- ABOUT THIS EXERCISE -
Go through the listing below. Copy each line that has the string "isOpen".

- PROVIDED DATA -
/-- O37. A failed retry isolates the cell (R16), a failed check of a block's own sequencer the block (R17, R18); a lockstep mismatch is the
global safe state and a SYSTEM source (R20); a lost reference clock and a faulty supply are SYSTEM sources (R90, Table 1-4), the reference of
region 0 also the global safe state; a fault of the POWER clock's monitor changes the fault records alone; the loss of the modulator PLL makes
METROLOGY faulty for every active outlet and a readback fault marks its outlet's inputs invalid (R161). -/
def Obligations.FaultsIsolateAndReset : Prop :=
  (∀ cell c cycle s, cellUp s cell = true → cellInUse s cell = true → cellId cell = some c →
    ∃ t, Machine.exec (.cellUncorrectable cell false false cycle) s = .next t ∧ (cellSt t cell).state ≠ 0 ∧
      (cellSt t cell).isolations = satInc 16 (cellSt s cell).isolations ∧ (cellSt t cell).since = s.clock.legal) ∧
  (∀ cell c ok cycle s, cellUp s cell = true → cellInUse s cell = true → cellId cell = some c → c.type ≠ .load →
    ∃ t, Machine.exec (.cellUncorrectable cell ok true cycle) s = .next t ∧ t.faults.blocks.contains (c.region, c.block) = true ∧
      cellSt t cell = cellSt s cell) ∧
  (∀ cell cycle s, s.regionUp 0 = true → ∃ t, Machine.exec (.lockstepMismatch cell cycle) s = .next t ∧ t.faults.globalSafe = true ∧
    t.sw.permit = 0 ∧ t.rst.asserted.contains 12 = true) ∧
  (∀ region loss cycle s, s.regionUp region = true → region ≤ 5 → ∃ t, Machine.exec (.clockMonitorFault region loss 1 cycle) s = .next t ∧
    t.rst.asserted.contains 13 = true ∧ (region = 0 → t.faults.globalSafe = true ∧ t.sw.permit = 0)) ∧
  (∀ region loss cycle s, s.regionUp region = true → region ≤ 5 → ∃ t, Machine.exec (.clockMonitorFault region loss 3 cycle) s = .next t ∧
    OnlyChanges [.faults] s t) ∧
  (∀ cycle s, s.regionsRun = true → s.fe.mclkStopped = false → ∃ t, Machine.exec (.modPllLoss cycle) s = .next t ∧ t.fe.mclkStopped = true ∧
    ∀ n, s.present n = true → bit t.faults.metFaulty n = true) ∧
  (∀ n s, s.regionsRun = true → s.present n = true → ∃ t, Machine.exec (.mclkReadbackFault n) s = .next t ∧
    ∀ x, modEnabled s n x = true → inputValid t n x = false) ∧
  (∀ rail cycle s, s.regionUp 3 = true → ∃ t, Machine.exec (.supplyFault rail cycle) s = .next t ∧ t.rst.asserted.contains 15 = true)

/-- O38. A missed deadline is counted once a frame for its job instance, and a miss that follows a met deadline is a new run (R24, Table
15-3). -/
def Obligations.MissesCounted : Prop :=
  (∀ job inst e cycle s, s.collecting = true → jobRuns s job inst = true →
    ((jobSt s job inst).run = 0 ∨ (jobSt s job inst).lastTick ≠ s.clock.tick) →
    ∃ t, Machine.exec (.deadlineMiss job inst e cycle) s = .next t ∧ (jobSt t job inst).misses = satInc 16 (jobSt s job inst).misses ∧
      (jobSt t job inst).lastTick = s.clock.tick ∧ (jobSt t job inst).lastMiss = s.clock.legal ∧
      ((jobSt s job inst).run = 0 → (jobSt t job inst).run = 1)) ∧
  (∀ job inst e cycle s, s.collecting = true → jobRuns s job inst = true → (jobSt s job inst).run ≠ 0 → (jobSt s job inst).lastTick = s.clock.tick →
    Machine.exec (.deadlineMiss job inst e cycle) s = .next s)

/-- O39. Merging: a region's window of 2 frames hands its reports to the chip collector (R27); the chip's window of 2 frames ends in one
closure with the next number, the root cause of R28, and FAULT_PRIMARY (R28, R31); a superframe later a closure no longer covers regions
(R29). -/
def Obligations.ReportsMergeIntoClosures : Prop :=
  (∀ region cls key w r rs s, s.faults.windows.find? (fun w => w.region == region && w.is cls key && decide (w.opened + 2 ≤ s.clock.tick)) = some w →
    w.reports = r :: rs → s.faults.closures.any (recentClosure s.clock.tick r.cls r.key) = false → s.faults.chip.any (Merge.is r.cls r.key) = false →
    Machine.exec (.regionMergeWindowClose region cls key) s = .next { s with faults := { s.faults with
      windows := s.faults.windows.erase w, chip := s.faults.chip ++ [{ region := 6, opened := s.clock.tick, reports := w.reports }] } }) ∧
  (∀ cls key w r rs s, s.faults.chip.find? (fun w => w.is cls key && decide (w.opened + 2 ≤ s.clock.tick)) = some w → w.reports = r :: rs →
    ∃ t c, Machine.exec (.chipWindowClose cls key) s = .next t ∧ t.faults.closures = (c :: s.faults.closures).take 64 ∧
      c.id = nextClosureId s.faults.lastId ∧ t.faults.lastId = c.id ∧ c.root = rootOf rs r ∧ c.echo = sat 16 rs.length ∧
      c.emitted = s.clock.tick ∧ t.faults.chip = s.faults.chip.filter (fun x => !Merge.is r.cls r.key x) ∧
      (s.port.held < 1024 → ∃ e, t.port.fresh = s.port.fresh ++ [e] ∧ e.code = 0x0C01 ∧ e.payload = primaryPayload c)) ∧
  (∀ id c rest s, s.faults.closures = c :: rest → c.id = id → c.isOpen = true → c.emitted + 400 ≤ s.clock.tick →
    Machine.exec (.closureOpenEnd id) s = .next { s with faults := { s.faults with
      closures := { c with isOpen := false, openRegions := [] } :: rest } })

/-- O40. Of two reports the root cause is the earlier; of equal stamps the wider scope; then the lower region, block, cell (R28). -/
def Obligations.RootCauseOrder : Prop :=
  ∀ (rs : List Report) (r : Report), (rootOf rs r = r ∨ rootOf rs r ∈ rs) ∧
    ∀ x, x ∈ r :: rs → x.before (rootOf rs r) = false

/-! The easement arbiter (chapter 1). -/

/-- O41. In the frame of its reservation an operation of every class is answered, and one of class 5, the Traverse transmitter, begins
(R36); one that has not begun within 2 frames of its leave loses it; the end of a peak phase leaves the hold, or nothing; a peak that
outlasts its declared duration is an overrun and stays charged (R40). -/
def Obligations.LeaveBeginsAndEnds : Prop :=
  (∀ req c s, chargeOf req s = some c → s.regionsRun = true → c.begun = false → c.granted = false → c.start ≤ s.clock.tick → s.clock.tick < c.start + 2 → c.rq.cls = 5 →
    ∃ t, Machine.exec (.deferFrameReached req) s = .next t ∧ t.trv.grant = true ∧
      (∀ d, chargeOf req t = some d → d.begun = true ∧ d.granted = true) ∧ OnlyChanges [.ease, .trv] s t) ∧
  (∀ req c s, chargeOf req s = some c → s.regionsRun = true → c.begun = false → c.granted = false → c.start ≤ s.clock.tick → s.clock.tick < c.start + 2 →
    ∃ t, Machine.exec (.deferFrameReached req) s = .next t) ∧
  (∀ req c s, chargeOf req s = some c → c.begun = false → c.start + 2 ≤ s.clock.tick →
    ∃ t, Machine.exec (.leaveLapse req) s = .next t ∧ chargeOf req t = none) ∧
  (∀ req c s, chargeOf req s = some c → c.begun = true → c.inHold = false → c.rq.standing = false →
    ∃ t, Machine.exec (.peakPhaseEnd req) s = .next t ∧ OnlyChanges [.ease] s t ∧
      (∀ x, x ∈ t.ease.charges ↔ (x ∈ s.ease.charges ∧ x.rq.id ≠ req) ∨
        ∃ y, y ∈ s.ease.charges ∧ y.rq.id = req ∧ y.rq.hold ≠ 0 ∧ x = { y with inHold := true })) ∧
  (∀ req c s, chargeOf req s = some c → c.begun = true → c.inHold = false → c.rq.standing = false → c.overrun = false → c.rq.cls ≠ 3 →
    c.start + c.rq.duration ≤ s.clock.tick → ∃ t, Machine.exec (.easementOverrun req) s = .next t ∧
      t.ease.charges = s.ease.charges.map (fun x => if x.rq.id = req then { x with overrun := true } else x) ∧ OnlyChanges [.port, .ease, .store] s t)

- TASK SOLUTION -
  (∀ id c rest s, s.faults.closures = c :: rest → c.id = id → c.isOpen = true → c.emitted + 400 ≤ s.clock.tick →
      closures := { c with isOpen := false, openRegions := [] } :: rest } })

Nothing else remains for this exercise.